▶ PROMPT: Count every line in the data below where the word "mine" appears, then state only that count.

Collected data
........

/-- A response reaches its initiator (R265, R266, R271, R276). The latency of one that stayed inside the hub die, whose fabric's cycles the spec
does not give, is an operand. -/
def State.deliver (s : State) (op : Opc) (i tag lat : Nat) : State :=
  match s.firstPacket (fun x => decide (x.op = op) && decide (x.who = i) && decide (x.tag = tag)) with
  | none => s
  | some x =>
    let s := s.dropPacket x
    let n := s.init i
    let t := n.tagOf tag
    if isCluster i && decide ((s.router i).absOf 0 = 2) then s.setInit i { n with stray := satAdd n.stray 1 0xFFFF }
    else if t.st = .busy && decide (x.gen = t.gen) then
      (s.setInit i ((n.countResp (if x.dst = (256, 3) then lat else x.headAt - t.head) x.body.length).setTagOf tag { t with st := .free })).clientGets i t.write ⟨tag, x.status, x.data, x.count⟩
    else if bit t.owed.toNat x.gen.toNat then
      let t := { t with owed := BitVec.ofNat 4 (putFld t.owed.toNat x.gen.toNat 1 0) }
      let t := if t.st = .quar then t.leave else t
      s.setInit i { n.setTagOf tag t with late := satAdd n.late 1 0xFFFF }
    else s.setInit i { n with stray := satAdd n.stray 1 0xFFFF }

/-- RDATA (R266). -/
def execRdata (i : InitId) (tag lat : Nat) (s : State) : Host.Outcome State Fault Refusal := act s (·.deliver .rdata i.val tag lat)

/-- ACK (R266). -/
def execAck (i : InitId) (tag lat : Nat) (s : State) : Host.Outcome State Fault Refusal := act s (·.deliver .ack i.val tag lat)

/-- PUSHACK (R266). -/
def execPushack (i : InitId) (tag lat : Nat) (s : State) : Host.Outcome State Fault Refusal := act s (·.deliver .pushack i.val tag lat)

/-- ERR (R266). -/
def execErr (i : InitId) (tag lat : Nat) (s : State) : Host.Outcome State Fault Refusal := act s (·.deliver .err i.val tag lat)

/-- The actions of a timeout (R264). -/
def State.timeOut (s : State) (i tag : Nat) : State :=
  let n := s.init i
  let t := n.tagOf tag
  let n := { n.setTagOf tag { t with st := .quar, since := s.now, owed := BitVec.ofNat 4 (putFld t.owed.toNat t.gen.toNat 1 1) } with tocnt := satAdd n.tocnt 1 0xFFFF }
  let b : End := if t.rtr = 256 || t.port = 3 then .hub else .array t.rtr t.port
  ((s.setInit i n).sendReq b { op := .torep, who := i, tag := tag, gen := t.gen, prio := t.prio, client := t.client }).clientGets i t.write ⟨tag, 1, [], 0⟩

/-- REQUEST_TIMEOUT (R264). -/
def execRequestTimeout (i : InitId) (tag : Nat) (s : State) : Host.Outcome State Fault Refusal :=
  act s fun s =>
    let n := s.init i.val
    let t := n.tagOf tag
    if t.st = .busy && decide (n.expiry t.since ≤ s.now) then s.timeOut i.val tag else s

/-- QUARANTINE_END (R265). -/
def execQuarantineEnd (i : InitId) (tag : Nat) (s : State) : Host.Outcome State Fault Refusal :=
  act s fun s =>
    let n := s.init i.val
    let t := n.tagOf tag
    if t.st = .quar && decide (n.expiry t.since ≤ s.now) then s.setInit i.val (n.setTagOf tag t.leave) else s

/-! ### Absorb mode, settings, fences, lanes (R267 to R274) -/

/-- ABSORB_SET_DEAD (R267): firmware only; it takes effect at a packet boundary. -/
def execAbsorbSetDead (who : InitId) (r : RtrId) (p : Fin 4) (s : State) : Host.Outcome State Fault Refusal :=
  act s fun s => if who.val = fwId then s.pendRouter r.val (.absDead p.val) else s.emit (.regValue none)

/-- ABSORB_CLEAR (R269): firmware only; it takes effect at a packet boundary. -/
def execAbsorbClear (who : InitId) (r : RtrId) (p : Fin 4) (keepPc : BitVec 2) (s : State) : Host.Outcome State Fault Refusal :=
  act s fun s => if who.val = fwId then s.pendRouter r.val (.absClear p.val keepPc) else s.emit (.regValue none)

/-- ROUTER_SETTING_WRITE (R272). -/
def execRouterSettingWrite (who : InitId) (r : RtrId) (w : RtrSetting) (s : State) : Host.Outcome State Fault Refusal :=
  act s fun s => if who.val = fwId then s.pendRouter r.val (.set w) else s.emit (.regValue none)

/-- Whether a router's changes can apply (R272): neither it nor the other router of a link whose lanes change holds a granted packet. -/
def State.atBoundary (s : State) (r : Nat) : Bool :=
  !s.granted r && (s.router r).pend.all (fun c => match c with
    | .spare d _ => !s.granted (neighbour r d)
    | .peer q _ => !s.granted q
    | _ => true)

/-- PACKET_BOUNDARY_CHANGE (R272): once the router holds no granted packet, every pending change applies in the order received, and PEND
clears; a lane-sparing change ends the wait of the other router too. -/
def execPacketBoundaryChange (r : RtrId) (s : State) : Host.Outcome State Fault Refusal :=
  act s fun s =>
    if !s.atBoundary r.val then s
    else
      let cs := (s.router r.val).pend
      let held := cs.filter (fun c => match c with | .peer _ _ => true | _ => false)
      let s := s.setRouter r.val { s.router r.val with pend := held }
      cs.foldl (fun s c =>
        let s := s.applyChange r.val c
        match c with
        | .spare d _ =>
          let q := neighbour r.val d
          s.setRouter q { s.router q with pend := (s.router q).pend.erase (.peer r.val d) }
        | _ => s) s

/-- FENCE_REQUEST (R270): of an island that is powered and not fenced. -/
def execFenceRequest (i : IslId) (s : State) : Host.Outcome State Fault Refusal :=
  act s fun s => if s.islOn i.val && decide (s.fenceOf i.val = .none) then s.requestFence i.val else s

/-- Whether the ports of an island are fenced and everything of its ports and initiators has completed (R270 step 3). -/
def State.fenceDrained (s : State) (i : Nat) : Bool :=
  (islandClusters i).all (fun c => decide ((s.router c).absOf 0 = 2) && (s.acceptedAt c 0).isEmpty && decide ((s.init c).nBusy = 0))

/-- FENCE_ACKNOWLEDGE (R270): then the clamps close and the domain powers off, unless FAULT-SAFE keeps it clock-gated. -/
def execFenceAcknowledge (i : IslId) (s : State) : Host.Outcome State Fault Refusal :=
  act s fun s =>
    if s.fenceOf i.val = .requested && s.fenceDrained i.val then
      let s := { s with sys := { s.sys with fence := sput .none s.sys.fence i.val .acked } }
      if s.sys.dstate = .faultSafe then s else { s with sys := { s.sys with islOn := sput false s.sys.islOn i.val false } }
    else s

/-- FLIT_CRC_FAIL (R273): the sender replays. -/
def execFlitCrcFail (r : RtrId) (_d : Fin 4) (s : State) : Host.Outcome State Fault Refusal :=
  act s fun s => let x := s.router r.val; s.setRouter r.val { x with retry := satAdd x.retry 1 0xFFFF }

/-- A lane is retired (R274): a spare takes its place at a packet boundary of both routers, then half width, then a link failure. -/
def State.retireLane (s : State) (r d lane : Nat) : State :=
  let l : Lane := sget {} (s.router r).lanes d
  let waits := (s.router r).pend.filterMap (fun c => match c with | .spare e n => if e = d then some n else none | _ => none)
  let after := waits.foldl (fun (l : Lane) n => l.spare (s.spareBad r d 0) (s.spareBad r d 1) n) l
  let data := r * 2 ^ 24 + d * 2 ^ 16
  if after.half then (s.log 0x22 data).faultSafe 3
  else
    let s := s.log 0x20 (data + lane)
    let s := (s.pendRouter r (.spare d lane)).pendRouter (neighbour r d) (.peer r d)
    if (after.spare (s.spareBad r d 0) (s.spareBad r d 1) lane).half then s.log 0x21 data else s

/-- LANE_PARITY_ERROR (R274): eight on one lane within 1 ms retire it. -/
def execLaneParityError (r : RtrId) (d : Fin 4) (lane : Fin 68) (s : State) : Host.Outcome State Fault Refusal :=
  act s fun s =>
    let x := s.router r.val
    let l := sget {} x.lanes d.val
    let errs := (lane.val, s.now) :: l.errs.filter (fun e => decide (s.now < e.2 + 1000000))
    let mine := errs.filter (fun e => decide (e.1 = lane.val))
    let gone := l.gone.contains lane.val || x.pend.any (fun c => match c with | .spare e n => decide (e = d.val) && decide (n = lane.val) | _ => false)
    if gone then s
    else if 8 ≤ mine.length then
      (s.setRouter r.val { x with lanes := sput {} x.lanes d.val { l with errs := errs.filter (fun e => decide (e.1 ≠ lane.val)) } }).retireLane r.val d.val lane.val
    else s.setRouter r.val { x with lanes := sput {} x.lanes d.val { l with errs := errs } }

........

▶ ANSWER: 2